Liam Dunne needs his hurling team as strong as he can get it and he knew his county well enough to know that it wouldn't exactly set off bushfires of outrage if he flexed hurling's muscle a little. Nothing personal, just business. Power has had to make do with what was left.

“If you give something a personality, you have something to tune into,” says Diarmuid Lyng. “I think that’s what Liam Dunne has given all those young lads that have come through.

“So once you give them a feel for it, once it looks like it’s going in the right direction, then you find the likes of Lee Chin and Daithí Waters making those decisions.

“Which matters a huge amount in Wexford. You’re dealing with a small enough pool of players who are six-foot-three, physically capable, mentally strong young men who are able to shut down the rest of their life to play inter-county. You need everyone you can get who fits that profile. It’s a battle for a key few people.

A total physical specimen

“Lee Chin is a beacon. He embodies the idea of somebody that young lads want to be. He’s very identifiable anyway, obviously, because he’s of mixed race and people are interested in that straight off the bat. But it’s more the fact that he’s a machine, a total physical specimen.

“That idea of being like somebody who is at the total peak of their fitness and who plays the game the way he does, that appeals to the public. He constitutes a lot of the things that people want to identify with and he chose hurling over football so that is sign of the shift in power in the county.”

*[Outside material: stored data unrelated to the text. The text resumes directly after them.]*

theorem execWrp_out (s : State) (id : Nat) : ∃ t, execWrp id s = .next t ∧ Tame true true true s t := by
  have h₀ := @Tame.refl true true true s
  generalize hs₀ : s = s₀ at h₀
  delta execWrp
  refine ⟨_, rfl, ?_⟩
  repeat' first
    | with_reducible assumption
    | refine fun _ => ?_
    | fail_if_no_progress lift_lets
    | (intro x; refine tame_cut (a := s₀) (x := x) ?_ ?_; subst x; rotate_left; (clear_value x; intro hx); rotate_right)
    | (intro x; subst x)
    | with_reducible apply State.toPond_tame
    | fail_if_no_progress with_reducible apply Tame.upd
    | with_reducible apply tame_ite
    | with_reducible apply tame_ite_fst
    | with_reducible apply when_tame
    | with_reducible apply each_tame
    | with_reducible apply foldl_tame
    | with_reducible apply foldl_tame_fst
    | split
    | simp only [id_eq]
    | dsimp only
    | fail_if_no_progress with_reducible refine Tame.updFree ?_ (by first | omega | (simp; done) | (split <;> omega))
    | with_reducible apply Tame.updClkAt
    | fail_if_no_progress with_reducible refine Tame.updFuse ?_ (by first | omega | (simp; done) | (split <;> omega))
    | fail_if_no_progress with_reducible refine Tame.updClk ?_ (by (first | omega | (simp_all [regsPut_wf, State.clkAt]; done) | (simp_all [regsPut_wf, State.clkAt]; omega))) (by (first | omega | (simp_all [regsPut_wf, State.clkAt]; done) | (simp_all [regsPut_wf, State.clkAt]; omega))) (by (first | omega | (simp_all [regsPut_wf, State.clkAt]; done) | (simp_all [regsPut_wf, State.clkAt]; omega)))
    | fail_if_no_progress with_reducible refine Tame.updRegs ?_ (by (first | omega | (simp_all [regsPut_wf, State.clkAt]; done) | (simp_all [regsPut_wf, State.clkAt]; omega))) (by (first | omega | (simp_all [regsPut_wf, State.clkAt]; done) | (simp_all [regsPut_wf, State.clkAt]; omega)))
    | fail_if_no_progress with_reducible refine Tame.updDram ?_ (by (first | omega | (simp_all [regsPut_wf, State.clkAt]; done) | (simp_all [regsPut_wf, State.clkAt]; omega))) (by (first | omega | (simp_all [regsPut_wf, State.clkAt]; done) | (simp_all [regsPut_wf, State.clkAt]; omega))) (by (first | omega | (simp_all [regsPut_wf, State.clkAt]; done) | (simp_all [regsPut_wf, State.clkAt]; omega)))

theorem execWrc_out (s : State) (id : Nat) : ∃ t, execWrc id s = .next t ∧ Tame true true true s t := by
  have h₀ := @Tame.refl true true true s
  generalize hs₀ : s = s₀ at h₀
  delta execWrc
  refine ⟨_, rfl, ?_⟩
  repeat' first
    | with_reducible assumption
    | refine fun _ => ?_
    | fail_if_no_progress lift_lets
    | (intro x; refine tame_cut (a := s₀) (x := x) ?_ ?_; subst x; rotate_left; (clear_value x; intro hx); rotate_right)
    | (intro x; subst x)
    | with_reducible apply State.toPond_tame
    | fail_if_no_progress with_reducible apply Tame.upd
    | with_reducible apply tame_ite
    | with_reducible apply tame_ite_fst
    | with_reducible apply when_tame
    | with_reducible apply each_tame
    | with_reducible apply foldl_tame
    | with_reducible apply foldl_tame_fst
    | split
    | simp only [id_eq]
    | dsimp only
    | fail_if_no_progress with_reducible refine Tame.updFree ?_ (by first | omega | (simp; done) | (split <;> omega))
    | with_reducible apply Tame.updClkAt
    | fail_if_no_progress with_reducible refine Tame.updFuse ?_ (by first | omega | (simp; done) | (split <;> omega))
    | fail_if_no_progress with_reducible refine Tame.updClk ?_ (by (first | omega | (simp_all [regsPut_wf, State.clkAt]; done) | (simp_all [regsPut_wf, State.clkAt]; omega))) (by (first | omega | (simp_all [regsPut_wf, State.clkAt]; done) | (simp_all [regsPut_wf, State.clkAt]; omega))) (by (first | omega | (simp_all [regsPut_wf, State.clkAt]; done) | (simp_all [regsPut_wf, State.clkAt]; omega)))
    | fail_if_no_progress with_reducible refine Tame.updRegs ?_ (by (first | omega | (simp_all [regsPut_wf, State.clkAt]; done) | (simp_all [regsPut_wf, State.clkAt]; omega))) (by (first | omega | (simp_all [regsPut_wf, State.clkAt]; done) | (simp_all [regsPut_wf, State.clkAt]; omega)))
    | fail_if_no_progress with_reducible refine Tame.updDram ?_ (by (first | omega | (simp_all [regsPut_wf, State.clkAt]; done) | (simp_all [regsPut_wf, State.clkAt]; omega))) (by (first | omega | (simp_all [regsPut_wf, State.clkAt]; done) | (simp_all [regsPut_wf, State.clkAt]; omega))) (by (first | omega | (simp_all [regsPut_wf, State.clkAt]; done) | (simp_all [regsPut_wf, State.clkAt]; omega)))

theorem execAmo_out (s : State) (id : Nat) : ∃ t, execAmo id s = .next t ∧ Tame true true true s t := by
  have h₀ := @Tame.refl true true true s
  generalize hs₀ : s = s₀ at h₀
  delta execAmo
  refine ⟨_, rfl, ?_⟩
  repeat' first
    | with_reducible assumption
    | refine fun _ => ?_
    | fail_if_no_progress lift_lets
    | (intro x; refine tame_cut (a := s₀) (x := x) ?_ ?_; subst x; rotate_left; (clear_value x; intro hx); rotate_right)
    | (intro x; subst x)
    | with_reducible apply State.toPond_tame
    | fail_if_no_progress with_reducible apply Tame.upd
    | with_reducible apply tame_ite
    | with_reducible apply tame_ite_fst
    | with_reducible apply when_tame
    | with_reducible apply each_tame
    | with_reducible apply foldl_tame
    | with_reducible apply foldl_tame_fst
    | split
    | simp only [id_eq]
    | dsimp only
    | fail_if_no_progress with_reducible refine Tame.updFree ?_ (by first | omega | (simp; done) | (split <;> omega))
    | with_reducible apply Tame.updClkAt
    | fail_if_no_progress with_reducible refine Tame.updFuse ?_ (by first | omega | (simp; done) | (split <;> omega))
    | fail_if_no_progress with_reducible refine Tame.updClk ?_ (by (first | omega | (simp_all [regsPut_wf, State.clkAt]; done) | (simp_all [regsPut_wf, State.clkAt]; omega))) (by (first | omega | (simp_all [regsPut_wf, State.clkAt]; done) | (simp_all [regsPut_wf, State.clkAt]; omega))) (by (first | omega | (simp_all [regsPut_wf, State.clkAt]; done) | (simp_all [regsPut_wf, State.clkAt]; omega)))
    | fail_if_no_progress with_reducible refine Tame.updRegs ?_ (by (first | omega | (simp_all [regsPut_wf, State.clkAt]; done) | (simp_all [regsPut_wf, State.clkAt]; omega))) (by (first | omega | (simp_all [regsPut_wf, State.clkAt]; done) | (simp_all [regsPut_wf, State.clkAt]; omega)))
    | fail_if_no_progress with_reducible refine Tame.updDram ?_ (by (first | omega | (simp_all [regsPut_wf, State.clkAt]; done) | (simp_all [regsPut_wf, State.clkAt]; omega))) (by (first | omega | (simp_all [regsPut_wf, State.clkAt]; done) | (simp_all [regsPut_wf, State.clkAt]; omega))) (by (first | omega | (simp_all [regsPut_wf, State.clkAt]; done) | (simp_all [regsPut_wf, State.clkAt]; omega)))

theorem State.toFlume_tame {dr fu ck : Bool} {s₀ s : State} (h₀ : Tame dr fu ck s₀ s) (id : Nat) : Tame dr fu ck s₀ (State.toFlume s id) := by
  delta State.toFlume
  repeat' first
    | with_reducible assumption
    | refine fun _ => ?_
    | fail_if_no_progress lift_lets
    | (intro x; refine tame_cut (a := s₀) (x := x) ?_ ?_; subst x; rotate_left; (clear_value x; intro hx); rotate_right)
    | (intro x; subst x)
    | with_reducible apply State.tally_tame
    | with_reducible apply State.tallyStore_tame
    | with_reducible apply State.updReq_tame
    | with_reducible apply State.dirtyAt_tame
    | with_reducible apply State.flumeClose_tame
    | with_reducible apply State.flumeLow_tame
    | fail_if_no_progress with_reducible apply Tame.upd
    | with_reducible apply tame_ite
    | with_reducible apply tame_ite_fst
    | with_reducible apply when_tame
    | with_reducible apply each_tame
    | with_reducible apply foldl_tame
    | with_reducible apply foldl_tame_fst
    | split
    | simp only [id_eq]
    | dsimp only
    | fail_if_no_progress with_reducible refine Tame.updFree ?_ (by first | omega | (simp; done) | (split <;> omega))
    | with_reducible apply Tame.updClkAt
    | fail_if_no_progress with_reducible refine Tame.updFuse ?_ (by first | omega | (simp; done) | (split <;> omega))
    | fail_if_no_progress with_reducible refine Tame.updClk ?_ (by (first | omega | (simp_all [regsPut_wf, State.clkAt]; done) | (simp_all [regsPut_wf, State.clkAt]; omega))) (by (first | omega | (simp_all [regsPut_wf, State.clkAt]; done) | (simp_all [regsPut_wf, State.clkAt]; omega))) (by (first | omega | (simp_all [regsPut_wf, State.clkAt]; done) | (simp_all [regsPut_wf, State.clkAt]; omega)))
    | fail_if_no_progress with_reducible refine Tame.updRegs ?_ (by (first | omega | (simp_all [regsPut_wf, State.clkAt]; done) | (simp_all [regsPut_wf, State.clkAt]; omega))) (by (first | omega | (simp_all [regsPut_wf, State.clkAt]; done) | (simp_all [regsPut_wf, State.clkAt]; omega)))
    | fail_if_no_progress with_reducible refine Tame.updDram ?_ (by (first | omega | (simp_all [regsPut_wf, State.clkAt]; done) | (simp_all [regsPut_wf, State.clkAt]; omega))) (by (first | omega | (simp_all [regsPut_wf, State.clkAt]; done) | (simp_all [regsPut_wf, State.clkAt]; omega))) (by (first | omega | (simp_all [regsPut_wf, State.clkAt]; done) | (simp_all [regsPut_wf, State.clkAt]; omega)))

theorem execWrn_out (s : State) (id : Nat) : ∃ t, execWrn id s = .next t ∧ Tame true true true s t := by
  have h₀ := @Tame.refl true true true s
  generalize hs₀ : s = s₀ at h₀
  delta execWrn
  refine ⟨_, rfl, ?_⟩
  repeat' first
    | with_reducible assumption
    | refine fun _ => ?_
    | fail_if_no_progress lift_lets
    | (intro x; refine tame_cut (a := s₀) (x := x) ?_ ?_; subst x; rotate_left; (clear_value x; intro hx); rotate_right)
    | (intro x; subst x)
    | with_reducible apply State.toFlume_tame
    | fail_if_no_progress with_reducible apply Tame.upd
    | with_reducible apply tame_ite
    | with_reducible apply tame_ite_fst
    | with_reducible apply when_tame
    | with_reducible apply each_tame
    | with_reducible apply foldl_tame
    | with_reducible apply foldl_tame_fst
    | split
    | simp only [id_eq]
    | dsimp only
    | fail_if_no_progress with_reducible refine Tame.updFree ?_ (by first | omega | (simp; done) | (split <;> omega))
    | with_reducible apply Tame.updClkAt
    | fail_if_no_progress with_reducible refine Tame.updFuse ?_ (by first | omega | (simp; done) | (split <;> omega))
    | fail_if_no_progress with_reducible refine Tame.updClk ?_ (by (first | omega | (simp_all [regsPut_wf, State.clkAt]; done) | (simp_all [regsPut_wf, State.clkAt]; omega))) (by (first | omega | (simp_all [regsPut_wf, State.clkAt]; done) | (simp_all [regsPut_wf, State.clkAt]; omega))) (by (first | omega | (simp_all [regsPut_wf, State.clkAt]; done) | (simp_all [regsPut_wf, State.clkAt]; omega)))
    | fail_if_no_progress with_reducible refine Tame.updRegs ?_ (by (first | omega | (simp_all [regsPut_wf, State.clkAt]; done) | (simp_all [regsPut_wf, State.clkAt]; omega))) (by (first | omega | (simp_all [regsPut_wf, State.clkAt]; done) | (simp_all [regsPut_wf, State.clkAt]; omega)))
    | fail_if_no_progress with_reducible refine Tame.updDram ?_ (by (first | omega | (simp_all [regsPut_wf, State.clkAt]; done) | (simp_all [regsPut_wf, State.clkAt]; omega))) (by (first | omega | (simp_all [regsPut_wf, State.clkAt]; done) | (simp_all [regsPut_wf, State.clkAt]; omega))) (by (first | omega | (simp_all [regsPut_wf, State.clkAt]; done) | (simp_all [regsPut_wf, State.clkAt]; omega)))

The footballers have suffered, no point pretending otherwise. Power has done his best to play a dud hand.

With a huge slice of his young panel at college in Dublin, he moved training to Tinryland in Carlow one night a week, just off the M9 motorway.

He has used the county’s junior side as a development squad training alongside the senior team and will nudge a few of them into the 26 tomorrow.

As long as they have Lyng and Ben Brosnan, they carry a scoring threat.

But they’re living in a world where the hurlers are on the rise and the dead truth of it is that the county ain’t big enough for the both of ‘em.